BEGIN Material provided

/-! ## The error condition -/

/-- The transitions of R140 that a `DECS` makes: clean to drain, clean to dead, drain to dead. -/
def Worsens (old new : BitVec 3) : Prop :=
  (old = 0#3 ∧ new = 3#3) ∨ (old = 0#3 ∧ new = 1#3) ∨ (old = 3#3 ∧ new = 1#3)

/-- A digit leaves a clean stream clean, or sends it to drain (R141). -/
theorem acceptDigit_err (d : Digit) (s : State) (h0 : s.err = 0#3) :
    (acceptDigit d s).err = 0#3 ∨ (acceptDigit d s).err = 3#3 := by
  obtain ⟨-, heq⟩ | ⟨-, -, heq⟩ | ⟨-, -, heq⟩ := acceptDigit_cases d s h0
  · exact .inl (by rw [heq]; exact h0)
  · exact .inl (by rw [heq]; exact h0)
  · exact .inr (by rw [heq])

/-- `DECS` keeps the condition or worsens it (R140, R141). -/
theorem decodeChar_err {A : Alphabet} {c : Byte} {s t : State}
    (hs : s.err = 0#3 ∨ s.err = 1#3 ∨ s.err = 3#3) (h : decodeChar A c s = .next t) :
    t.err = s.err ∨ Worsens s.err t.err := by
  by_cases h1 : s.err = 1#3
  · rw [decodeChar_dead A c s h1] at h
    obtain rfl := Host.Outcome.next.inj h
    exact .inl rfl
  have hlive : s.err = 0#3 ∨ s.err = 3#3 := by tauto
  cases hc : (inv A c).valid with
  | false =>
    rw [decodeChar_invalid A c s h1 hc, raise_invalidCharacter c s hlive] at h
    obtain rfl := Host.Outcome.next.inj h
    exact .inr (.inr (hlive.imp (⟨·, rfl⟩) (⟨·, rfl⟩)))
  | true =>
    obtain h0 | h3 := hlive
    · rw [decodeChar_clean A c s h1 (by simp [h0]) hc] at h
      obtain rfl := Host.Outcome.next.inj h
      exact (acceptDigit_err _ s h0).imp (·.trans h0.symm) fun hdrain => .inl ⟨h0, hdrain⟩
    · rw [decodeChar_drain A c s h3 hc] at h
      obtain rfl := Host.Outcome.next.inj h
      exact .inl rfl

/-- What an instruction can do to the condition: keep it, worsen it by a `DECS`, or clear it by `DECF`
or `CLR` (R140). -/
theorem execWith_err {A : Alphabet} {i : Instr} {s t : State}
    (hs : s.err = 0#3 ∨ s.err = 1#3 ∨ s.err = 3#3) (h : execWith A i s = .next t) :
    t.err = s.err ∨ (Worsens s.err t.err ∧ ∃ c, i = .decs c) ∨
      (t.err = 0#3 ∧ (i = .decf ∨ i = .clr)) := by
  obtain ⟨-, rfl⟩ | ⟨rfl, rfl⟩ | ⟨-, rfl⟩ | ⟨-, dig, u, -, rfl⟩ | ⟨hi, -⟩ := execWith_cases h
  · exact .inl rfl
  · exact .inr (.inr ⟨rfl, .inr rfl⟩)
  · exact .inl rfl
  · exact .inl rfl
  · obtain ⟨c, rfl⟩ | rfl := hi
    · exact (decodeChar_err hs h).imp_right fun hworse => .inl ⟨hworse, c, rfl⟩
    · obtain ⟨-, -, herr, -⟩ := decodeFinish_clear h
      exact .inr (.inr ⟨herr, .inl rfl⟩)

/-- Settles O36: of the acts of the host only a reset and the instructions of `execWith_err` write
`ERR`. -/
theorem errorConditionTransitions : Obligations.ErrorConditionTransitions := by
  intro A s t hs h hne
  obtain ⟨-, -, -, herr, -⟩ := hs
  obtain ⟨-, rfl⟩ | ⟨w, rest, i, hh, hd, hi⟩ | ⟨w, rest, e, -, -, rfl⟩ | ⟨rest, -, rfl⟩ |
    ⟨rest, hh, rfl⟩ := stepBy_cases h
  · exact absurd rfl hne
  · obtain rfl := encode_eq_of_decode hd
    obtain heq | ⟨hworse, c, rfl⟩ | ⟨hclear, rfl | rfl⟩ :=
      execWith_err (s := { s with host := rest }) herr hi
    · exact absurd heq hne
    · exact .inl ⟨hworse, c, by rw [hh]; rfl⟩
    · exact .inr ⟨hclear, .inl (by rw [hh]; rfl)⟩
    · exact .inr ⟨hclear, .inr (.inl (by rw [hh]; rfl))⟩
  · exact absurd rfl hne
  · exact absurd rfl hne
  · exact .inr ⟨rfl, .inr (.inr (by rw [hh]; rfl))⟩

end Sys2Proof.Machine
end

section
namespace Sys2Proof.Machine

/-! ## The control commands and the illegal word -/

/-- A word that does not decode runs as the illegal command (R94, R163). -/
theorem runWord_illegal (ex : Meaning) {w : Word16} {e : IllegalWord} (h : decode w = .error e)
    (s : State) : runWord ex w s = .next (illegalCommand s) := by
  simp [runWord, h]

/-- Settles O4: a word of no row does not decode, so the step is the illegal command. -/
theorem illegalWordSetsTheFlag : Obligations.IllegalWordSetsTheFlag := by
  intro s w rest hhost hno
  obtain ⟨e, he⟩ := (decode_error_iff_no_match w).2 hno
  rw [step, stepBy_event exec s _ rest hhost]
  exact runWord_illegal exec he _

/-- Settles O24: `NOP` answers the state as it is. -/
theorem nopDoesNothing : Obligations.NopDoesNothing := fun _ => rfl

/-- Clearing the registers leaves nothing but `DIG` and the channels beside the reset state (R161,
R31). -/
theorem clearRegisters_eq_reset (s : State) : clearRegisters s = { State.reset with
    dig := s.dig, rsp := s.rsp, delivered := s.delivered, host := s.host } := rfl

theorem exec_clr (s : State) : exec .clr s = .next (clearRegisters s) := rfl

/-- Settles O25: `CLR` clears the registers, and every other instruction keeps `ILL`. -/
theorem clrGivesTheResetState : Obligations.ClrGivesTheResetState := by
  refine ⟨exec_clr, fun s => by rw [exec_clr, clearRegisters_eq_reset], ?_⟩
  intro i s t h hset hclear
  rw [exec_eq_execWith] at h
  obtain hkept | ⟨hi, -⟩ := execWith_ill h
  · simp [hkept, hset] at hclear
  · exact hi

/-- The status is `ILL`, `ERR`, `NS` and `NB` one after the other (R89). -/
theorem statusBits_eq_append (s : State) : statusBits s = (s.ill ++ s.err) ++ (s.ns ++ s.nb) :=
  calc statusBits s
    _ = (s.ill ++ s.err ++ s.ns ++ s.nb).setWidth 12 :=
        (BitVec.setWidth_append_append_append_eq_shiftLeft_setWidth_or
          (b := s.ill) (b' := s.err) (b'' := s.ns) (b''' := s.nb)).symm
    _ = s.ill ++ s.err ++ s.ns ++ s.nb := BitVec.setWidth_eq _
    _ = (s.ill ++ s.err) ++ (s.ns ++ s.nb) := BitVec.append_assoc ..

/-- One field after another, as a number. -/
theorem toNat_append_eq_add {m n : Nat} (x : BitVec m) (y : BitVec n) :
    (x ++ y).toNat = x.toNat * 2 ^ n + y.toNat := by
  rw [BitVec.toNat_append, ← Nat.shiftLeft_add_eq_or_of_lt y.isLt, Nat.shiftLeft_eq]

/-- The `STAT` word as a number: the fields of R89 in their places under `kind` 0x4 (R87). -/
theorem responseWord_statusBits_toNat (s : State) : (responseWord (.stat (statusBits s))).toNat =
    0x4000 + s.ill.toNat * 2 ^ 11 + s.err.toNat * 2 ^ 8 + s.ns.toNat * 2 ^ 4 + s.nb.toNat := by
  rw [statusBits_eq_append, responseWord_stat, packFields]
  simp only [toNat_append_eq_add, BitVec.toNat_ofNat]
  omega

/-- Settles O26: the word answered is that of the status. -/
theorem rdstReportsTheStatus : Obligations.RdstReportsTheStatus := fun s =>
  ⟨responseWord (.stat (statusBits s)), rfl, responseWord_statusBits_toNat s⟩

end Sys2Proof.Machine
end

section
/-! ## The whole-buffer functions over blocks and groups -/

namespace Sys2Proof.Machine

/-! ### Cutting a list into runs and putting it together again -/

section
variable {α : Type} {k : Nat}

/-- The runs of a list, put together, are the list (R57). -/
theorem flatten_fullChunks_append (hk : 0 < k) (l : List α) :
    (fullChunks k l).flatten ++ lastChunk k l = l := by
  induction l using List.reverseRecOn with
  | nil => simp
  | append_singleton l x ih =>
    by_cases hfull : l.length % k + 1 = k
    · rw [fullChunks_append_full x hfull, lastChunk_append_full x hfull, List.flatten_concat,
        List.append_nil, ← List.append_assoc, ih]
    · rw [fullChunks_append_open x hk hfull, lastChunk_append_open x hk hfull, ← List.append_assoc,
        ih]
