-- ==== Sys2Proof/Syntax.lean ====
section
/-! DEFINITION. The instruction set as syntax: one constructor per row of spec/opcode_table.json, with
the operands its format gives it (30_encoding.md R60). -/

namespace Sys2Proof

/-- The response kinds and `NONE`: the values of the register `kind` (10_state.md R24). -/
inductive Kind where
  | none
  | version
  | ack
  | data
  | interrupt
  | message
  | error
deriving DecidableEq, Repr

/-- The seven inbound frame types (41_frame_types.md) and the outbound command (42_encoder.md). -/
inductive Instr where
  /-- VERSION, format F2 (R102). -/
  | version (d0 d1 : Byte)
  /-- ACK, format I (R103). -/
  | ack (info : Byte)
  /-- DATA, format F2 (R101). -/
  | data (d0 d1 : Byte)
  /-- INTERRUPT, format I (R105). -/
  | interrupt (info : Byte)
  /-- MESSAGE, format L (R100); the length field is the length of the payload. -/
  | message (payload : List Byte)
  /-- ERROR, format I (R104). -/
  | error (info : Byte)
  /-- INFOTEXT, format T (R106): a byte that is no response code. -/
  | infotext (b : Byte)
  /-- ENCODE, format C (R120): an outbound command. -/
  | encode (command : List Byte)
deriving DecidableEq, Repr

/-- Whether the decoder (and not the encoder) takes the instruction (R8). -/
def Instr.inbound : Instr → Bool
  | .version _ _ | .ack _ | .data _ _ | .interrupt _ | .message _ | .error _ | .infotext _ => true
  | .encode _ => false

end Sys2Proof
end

END Material provided

▶ [Work instructions] Working from the records above, write out verbatim only the lines from the line containing "(x : BitVec" through the line containing "0x4000 + s.ill.toNat".

▶ [Exercise output]
theorem toNat_append_eq_add {m n : Nat} (x : BitVec m) (y : BitVec n) :
    (x ++ y).toNat = x.toNat * 2 ^ n + y.toNat := by
  rw [BitVec.toNat_append, ← Nat.shiftLeft_add_eq_or_of_lt y.isLt, Nat.shiftLeft_eq]

/-- The `STAT` word as a number: the fields of R89 in their places under `kind` 0x4 (R87). -/
theorem responseWord_statusBits_toNat (s : State) : (responseWord (.stat (statusBits s))).toNat =
    0x4000 + s.ill.toNat * 2 ^ 11 + s.err.toNat * 2 ^ 8 + s.ns.toNat * 2 ^ 4 + s.nb.toNat := by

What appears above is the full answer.